With a converted rectifier, the voltage, even with a powerful load, is regulated from 0 to 24 volts, and current regulation also works.
There is one more problem left to solve - fan power. It is impossible to leave the power supply without active cooling, because the power transistors and rectifier diodes heat up according to the load. Standardly, the fan was powered from a +12 volt line, which we turned into an adjustable one with a voltage range slightly wider than the fan needed. Therefore, the simplest solution is to power it from the duty room. To do this, we replace capacitor C13 with a more capacitive one, increasing its capacity by 10 times. The voltage at the cathode D10 is 16 volts, and we take it for the fan, only through a resistor, the resistance of which must be selected so that the fan is 12 volts. As a bonus, you can output a good five-volt +5VSB power line from this power supply.
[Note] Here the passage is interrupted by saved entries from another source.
theorem tripMesh_keeps (h : Nat) {base s : State} (hk : Keeps base s) : Keeps base (tripMesh s h) := by
  unfold tripMesh
  repeat' first
    | dsimp only | split
    | (with_reducible refine keeps_mk ?_ rfl rfl rfl rfl rfl rfl rfl rfl; first
        | with_reducible assumption | with_reducible apply setRateEff_keeps | with_reducible apply postEvent_keeps)

theorem tripModule_keeps {base s : State} (hk : Keeps base s) : Keeps base (tripModule s) := by
  have h1 : Keeps base { s with pdyn := { s.pdyn with trip := true }, mgt2 := { s.mgt2 with thermTrip := true } } :=
    keeps_same hk rfl rfl rfl rfl rfl rfl rfl rfl
  unfold tripModule
  revert h1
  generalize ({ s with pdyn := { s.pdyn with trip := true }, mgt2 := { s.mgt2 with thermTrip := true } } : State) = s1
  intro h1
  dsimp only
  have h3 : Keeps base (parkOutstanding (stopTasks (s1.forAll s1.queueIds stopQueue))) :=
    parkOutstanding_keeps (stopTasks_keeps (keeps_forAll h1 fun t x h => stopQueue_keeps _ h))
  revert h3
  generalize parkOutstanding (stopTasks (s1.forAll s1.queueIds stopQueue)) = s3
  intro h3
  have h4 : Keeps base (abortUnbegun s3 (fun _ _ => true)).1 := abortUnbegun_keeps _ h3
  revert h4
  generalize (abortUnbegun s3 (fun _ _ => true)).1 = s4
  intro h4
  refine noteChanges_keeps _ (tripMesh_keeps _ (tripMesh_keeps _ (keeps_forAll (keeps_forAll ?_ fun t x h => powerDownCore_keeps _ h)
    fun t c h => keeps_updChan h fun d hd => ?_)))
  · exact keeps_same (parkOutstanding_keeps h4) rfl rfl rfl rfl rfl rfl rfl rfl
  · split <;> exact hd

theorem forwardPacket_keeps (a : Arrived) (resid : Nat)
    {base s : State} (hk : Keeps base s) : Keeps base (forwardPacket s a resid) := by
  unfold forwardPacket
  repeat' first
    | with_reducible assumption | with_reducible apply consumePacket_keeps | with_reducible apply countDiscard_keeps
    | with_reducible apply denyPacket_keeps | with_reducible apply crossSeam_keeps | with_reducible apply noteGrant_keeps
    | with_reducible apply countExpired_keeps | with_reducible apply enqueue_keeps | dsimp only | split

theorem maskAll_keeps (f : Nat) {base s : State} (hk : Keeps base s) : Keeps base (maskAll s f) :=
  keeps_same hk rfl rfl rfl rfl rfl rfl rfl rfl

theorem performLine_keeps (n off : Nat) (r : Req) (i : Nat) {base s : State} (hk : Keeps base s) :
    Keeps base (performLine n off s r i).1 := by
  unfold performLine
  dsimp only
  repeat' split
  all_goals first
    | exact hk
    | (refine keeps_updCore (n := n) (f := fun c => { c with tm := c.tm.writeN _ _ }) hk ?_
       intro c h; exact ⟨Cells.wf_writeN _ _ _ h.1, h.2⟩)

end Sys2Proof.Machine
end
The requirements for the inductor are the same: we wind all the windings from the DGS and wind a new one: from 20 turns, 10 wires with a diameter of 0.5 mm in parallel. Of course, such a thick core may not fit into the ring, so the number of parallel wires can be reduced according to your load. For a maximum current of 10 amperes, the inductance of the inductor should be around 20uH.
A shunt built into an ammeter can be used as a shunt, and vice versa - a shunt can be used to connect an ammeter without a built-in shunt. The shunt resistance is around 0.01 Ohm. By decreasing the resistance of resistor R, you can increase the range of voltage adjustment upward.